If you require a unique sequence number for each row, I have a slightly different approach, where a static column is added and is used to compute the row number using that column.
val srcData = spark.read.option("header","true").csv("/FileStore/sample.csv")
srcData.show(5)
+--------+--------------------+
| Job| Name|
+--------+--------------------+
|Morpheus| HR Specialist|
| Kayla| Lawyer|
| Trisha| Bus Driver|
| Robert|Elementary School...|
| Ober| Judge|
+--------+--------------------+
val srcDataModf = srcData.withColumn("sl_no",lit("1"))
val windowSpecRowNum = Window.partitionBy("sl_no").orderBy("sl_no")
srcDataModf.withColumn("row_num",row_number.over(windowSpecRowNum)).drop("sl_no").select("row_num","Name","Job")show(5)

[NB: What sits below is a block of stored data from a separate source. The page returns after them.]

-- ==== Sys2Proof/Machine/End.lean ====
section
/-! DEFINITION. The end of threads, groups, teams and grids (R137, R138, R166, R297, R345, R400), and of the teams of a
dying context (R98). -/

namespace Sys2Proof.Machine

/-! ## Threads -/

/-- A thread ends (R166): its bit leaves the return stack, and what its group's members wait for is looked at again. -/
def State.endThread (s : State) (gid t : Nat) : State :=
  let s := s.updGroup gid fun g =>
    { g.updThread t (fun th => { th with ended := true, wait := none, park := none }) with
      rstack := dropMask (fun e => bitAt e.mask t) t g.rstack }
  s.memberEnded gid

/-- What a group's barriers wait for, looked at again. -/
def State.recheck (s : State) (gid : Nat) : State :=
  match s.group? gid with
  | some g => s.checkBars g
  | none => s

/-- `EXIT` (R162, R166). -/
def execExit (s : State) : Host.Outcome State Fault Refusal :=
  s.onStream fun st _ =>
    let (s', kept) := runEach st (fun s t _ => .leave (s.endThread st.grp t)) st.threads s
    (s'.advance st kept).recheck st.grp

/-- The place of a pixel in its visibility tile (R394). -/
def pixelIn (px py : Nat) : Nat := 8 * (py % 8) + px % 8

def State.updTile (s : State) (frame tile : Nat) (f : Tile → Tile) : State :=
  s.updFrame frame fun x => { x with tiles := updIf (fun t => t.idx == tile) f x.tiles }

/-- `KILL` (R162, R166, R400). -/
def execKill (s : State) : Host.Outcome State Fault Refusal :=
  s.onStream fun st _ =>
    let (s', kept) := runEach st (fun s t th =>
      let s := match th.pixel with
        | some p =>
          if p.helper then s
          else s.updTile p.frame p.tile fun x =>
            { x with discard := if x.discard.contains (pixelIn p.px p.py) then x.discard else x.discard ++ [pixelIn p.px p.py] }
        | none => s
      .leave (s.endThread st.grp t)) st.threads s
    (s'.advance st kept).recheck st.grp

/-! ## Visibility tiles whose shading is done (R395, R400) -/

/-- A CLASSIFIED tile that no record or group holds a pixel of becomes SHADED: discarded pixels become clear (R400). -/
def Tile.shade (t : Tile) : Tile :=
  if t.st = .classified ∧ t.live = 0 then
    { t with st := .shaded, ids := (t.ids.zip (List.range 64)).map fun (x, i) => if t.discard.contains i then BitVec.allOnes 64 else x }
  else t

/-- One record of a tile is done with (R395). -/
def State.pixelDone (s : State) (p : Pixel) : State :=
  s.updTile p.frame p.tile fun t => { t with live := t.live - 1 }.shade

/-! ## Groups and teams (R137) -/

/-- Combining-buffer lines that hold bytes of a group, flushed in order (R297). -/
def State.flushGroup (s : State) (g : Group) : State :=
  (s.linesHeld g.core g.id (List.range 32)).foldl (fun s x =>
    (s.flushLine g.id x).updCore g.core fun c => { c with comb := c.comb.filter fun y => y.slot != x.slot }) s

/-- A team's engine ownership passes on (R137 item 3, R345), and what it asked for is withdrawn. -/
def State.leaveCore (s : State) (t : Team) : State :=
  let mine := (s.groupsOf t.id).map fun g => g.id
  let own := ((s.core t.core).owner.map fun o => mine.contains o).getD false
  let s := s.updCore t.core fun c => { c with ownq := c.ownq.filter fun g => !mine.contains g
                                              accq := c.accq.filter fun r => r.team != t.id
                                              recs := c.recs.filter fun p => !mine.contains p.line }
  if own then s.passOwner t.core else s

/-- The grid's state after a team of it retired (R138). -/
def State.checkGrid (s : State) (gid : Nat) : State :=
  match s.grid? gid with
  | none => s
  | some gr =>
    if !gr.src.isBin && gr.nextCl ≥ gr.lr.clusters && (s.dev.teams.all fun t => t.grid != gid || t.st == .retired) then
      s.updGrid gid fun g => { g with st := if g.st = .retired then .retired else .draining }
    else s

/-- The groups of a dying context's team end (R98): what they have gathered is flushed, and every thread ends, so that a binding is
complete before the engine is given up (R297, R352 item 5, R353). -/
def State.endGroups (s : State) (gs : List Group) : State :=
  gs.foldl (fun s g => ((s.flushGroup g).updGroup g.id fun g =>
    { g with threads := g.threads.map fun th => { th with ended := true, wait := none, park := none } }).memberEnded g.id) s

/-- A team retires (R137, R138). A dying context's teams keep what its engines and the link still use until it has drained (R98); one
that was saved holds no bank and no line of a slice any more (R133, R339). -/
def State.retireTeam (s : State) (t : Team) (dying : Bool) : State :=
  let gs := s.groupsOf t.id
  let keeps := dying && t.st != .saved
  let s := if keeps then s.endGroups gs else s
  let s := if t.st == .saved then s else s.leaveCore t
  let s := s.onDev fun d => { d with groups := updIf (fun g => g.team == t.id) (fun g => { g with ended := true }) d.groups }
  let s := s.updTeam t.id fun x => { x with
    st := .retired, handles := if keeps then x.handles else if dying then x.handles.map fun h => { h with level := 0 } else [], banks := if keeps then x.banks else [],
    ot := x.ot.map fun _ => .free, keys := [], reown := none }
  let s := (gs.map fun g => g.threads.filterMap fun th => th.pixel).flatten.foldl (fun s p => s.pixelDone p) s
  let s := if dying then s else s.onDev fun d => { d with fwds := d.fwds.filter fun f => f.team != t.id }
  let s := if (s.dev.teams.filter fun x => x.cluster == t.cluster).all (fun x => x.st == .retired) then
      s.updCluster t.cluster fun c => { c with st := .retired }
    else s.clusterSaved t.cluster
  let s := match gs with
    | g :: _ => s.checkBars g
    | [] => s
  ((s.writeTeams t.ctx).checkGrid t.grid).finishCmds

/-- A retired team of a bin grid leaves no record, once its remote accesses have been acknowledged (R98): its grid belongs to no packet
(R368). -/
def State.dropBin (s : State) (t : Team) : State :=
  if ((s.grid? t.grid).map fun g => g.src.isBin).getD false && (s.groupsOf t.id).all fun g => g.remote == 0 then
    s.onDev fun d => { d with teams := d.teams.filter fun x => x.id != t.id, clusters := d.clusters.filter fun c => c.id != t.cluster,
                              groups := d.groups.filter fun g => g.team != t.id }
  else s

/-- The group's work is done (R137): its threads have ended, its counts are 0 and its store queue is empty. -/
def Group.finished (g : Group) : Bool := g.threads.all (fun t => t.ended) && g.sb.all (· == 0) && g.sq.isEmpty

/-- Event GROUP_END (R137): the combining buffer is flushed; a team whose last group has ended retires. A retired
team of a bin grid is dropped when its last remote access has been acknowledged. A team of a dying context with no clause issuing ends
without a save (R98, R138). -/
def execGroupEnd (gid : Nat) (s : State) : Host.Outcome State Fault Refusal :=
  .next <|
    match s.group? gid with
    | none => s
    | some g =>
      if s.ctxState g.ctx == .dying then
        match s.team? g.team with
        | some t => if t.st == .retired || s.issuing t.id then s else s.retireTeam t true
        | none => s
      else if g.ended then
        match s.team? g.team with
        | some t => if t.st == .retired then s.dropBin t else s
        | none => s
      else if !g.finished || !s.residentTeam g.team || (s.dev.streams.any fun x => x.grp == gid) then s
      else
        let s := s.flushGroup g
        let s := s.updGroup gid fun g => { g with ended := true }
        let s := if (s.core g.core).owner == some gid then s.passOwner g.core
          else s.updCore g.core fun c => { c with ownq := c.ownq.filter (· ≠ gid) }
        let s := s.checkBars g
        match s.team? g.team with
        | some t => if (s.groupsOf t.id).all (fun g => g.ended) then (s.retireTeam t false).dropBin t else s
        | none => s

/-- Event GRID_RETIRE (R138): a draining grid retires when every write of it is admitted. A dying context's grids last until it has
drained (R98). -/
def execGridRetire (grid : Nat) (s : State) : Host.Outcome State Fault Refusal :=
  .next <|
    match s.grid? grid with
    | none => s
    | some gr =>
      if gr.st != .draining || s.ctxState gr.ctx == .dying || (s.dev.groups.any fun g => g.grid == grid && (g.remote != 0 || !g.sq.isEmpty)) then s
      else (s.updGrid grid fun g => { g with st := .retired }).onDev fun d =>
        { d with teams := d.teams.filter fun t => t.grid != grid, clusters := d.clusters.filter fun c => c.grid != grid,
                 groups := d.groups.filter fun g => g.grid != grid }

end Sys2Proof.Machine
end

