-- ==== Sys2Proof/Machine/Bin.lean ====
section
/-! DEFINITION. The Sheng's bins: records, pushes, refills, launches, and the instructions (R366 to R384). -/

namespace Sys2Proof.Machine

/-! ## Bins -/

def State.bin (s : State) (core n : Nat) : Bin := ((s.core core).bins.find? fun b => b.n == n).getD (Bin.reset n)

/-- A bin changed; the bins of a core are listed by number. -/
def State.updBin (s : State) (core n : Nat) (f : Bin → Bin) : State :=
  s.updCore core fun c =>
    { c with bins := insertBy (fun b => b.n) (f ((c.bins.find? fun b => b.n == n).getD (Bin.reset n))) (c.bins.filter fun b => b.n != n) }

/-- Records held (R366). -/
def Bin.count (b : Bin) : Nat := b.q.length + b.ringRecs.length
/-- Records that the ring can hold (R366, R367). -/
def Bin.ringSize (b : Bin) : Nat := if b.rlog2 = 0 then 0 else 2 ^ b.rlog2
/-- Records that the bin can still take (R369). -/
def Bin.room (b : Bin) : Nat := (if b.ringRecs.isEmpty then 32 - b.q.length else 0) + (b.ringSize - b.ringRecs.length)
/-- The threshold (R367): 0 acts as 1, above 32 as 32. -/
def Bin.threshold (b : Bin) : Nat := if b.thresh = 0 then 1 else min b.thresh 32

/-- A bin of a core that is not OFF and belongs to a context (R375). -/
def State.ctxBins (s : State) (core ctx : Nat) : List Bin :=
  (s.core core).bins.filter fun b => b.st != .off && b.ctx == ctx && b.gen == s.gen ctx

/-- The local bin with a key (R375). -/
def State.keyBin (s : State) (core ctx : Nat) (key : Word) : Option Bin := (s.ctxBins core ctx).find? fun b => b.key == key

/-- The quad that classify has begun to push on a core: its frame, its bin, and the records still to come (R399). -/
def State.quadOn (s : State) (core : Nat) : Option (Nat × Nat × Nat) := (s.core core).quad.filter fun q => (s.frame? q.1).isSome

/-- Records on their way to a bin that have found it open and with room for them: local pushes (R370, R376), and the rest of a quad
(R399). -/
def State.onWay (s : State) (core n : Nat) : Nat :=
  (s.dev.pushes.filter fun p => p.core == core && p.bin == some n).length +
  match s.quadOn core with
  | some (_, b, k) => if b = n then k else 0
  | none => 0

/-- A core's Sheng has accepted a record in this clk (R369). -/
def State.accepted (s : State) (core : Nat) : Bool :=
  (s.core core).bins.any fun b => (b.q ++ b.ringRecs).any fun r => r.at_ == s.dev.clk

/-- The engine operation of a bin's own ring accesses and record reads. -/
def binEng (core n : Nat) : Nat := 2 ^ 60 + 64 * core + n

/-- A push leaves, its token's result done, with a fault, at an address, where it met one. -/
def State.endPush (s : State) (p : Push) (f : Option (BitVec 8 × Nat)) (ts : Nat) : State :=
  let s := (s.onDev fun d => { d with pushes := d.pushes.filter fun x => x.id != p.id }).endEng p.id
  match p.res with
  | none => s
  | some r =>
    let s := match f with
      | some (c, va) => s.updPending r fun x => x.meet c va
      | none => s
    s.resultReady r ts

/-- A result of `BPOP` that waits for a refill of a bin. -/
def Pending.waitsPop (r : Pending) (core n : Nat) : Bool :=
  match r.kind with
  | .pop c b _ _ => c == core && b == n && !r.ready
  | _ => false

/-- A bin goes OFF (R383). Local records still on their way to it, and `BPOP`s that wait for its records, end with bin (0x50) (log 29); of a
`CONT`, which has no token, that is recorded in FAULT, as R374 has it. -/
def State.binOff (s : State) (core n : Nat) : State :=
  let ps := s.dev.pushes.filter fun p => p.core == core && p.bin == some n
  let s := s.updBin core n fun b => { b.off with fault := if ps.any fun p => p.res.isNone then 0x50#8 else b.fault }
  let s := ps.foldl (fun s p => s.endPush p (some (0x50#8, 0)) 0) s
  (s.dev.results.filter fun r => r.waitsPop core n).foldl (fun s r => (s.updPending r.id fun x => x.meet 0x50#8 0).resultReady r.id 0) s

/-- A CLOSING bin that holds no record is OFF (R383). -/
def State.closeBin (s : State) (core n : Nat) : State :=
  let b := s.bin core n
  if b.st == .closing && b.count == 0 then s.binOff core n else s

/-- A bin after records have left it (R370, R377, R379, R383): empty, it is IDLE or OFF, and a continuation bin unbound; threads parked on
it run again. -/
def State.afterLeave (s : State) (core n : Nat) : State :=
  let s := s.updBin core n fun b =>
    if b.count ≠ 0 then b
    else { b with st := if b.st = .faulted ∨ b.st = .closing then b.st else .idle, key := if b.kind = .continuation then 0#32 else b.key }
  (s.closeBin core n).unpark (fun _ => true) (.bin core n) id

/-! ## Acceptance (R369, R370, R373, R374) -/

/-- How the acceptance of a record comes out: with the timestamp of its ring write, or the fault of that and its address. -/
inductive AcceptRes where
  | done (ts : Nat)
  | full
  | fault (code : BitVec 8) (va : Nat)
  | wait
deriving DecidableEq, Repr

+-------+--------------------+--------+
|row_num| Name| Job|
+-------+--------------------+--------+
| 1| HR Specialist|Morpheus|
| 2| Lawyer| Kayla|
| 3| Bus Driver| Trisha|
| 4|Elementary School...| Robert|
| 5| Judge| Ober|
+-------+--------------------+--------+
For SparkR:
(Assuming sdf is some sort of spark data frame)
sdf<- withColumn(sdf, "row_id", SparkR:::monotonically_increasing_id())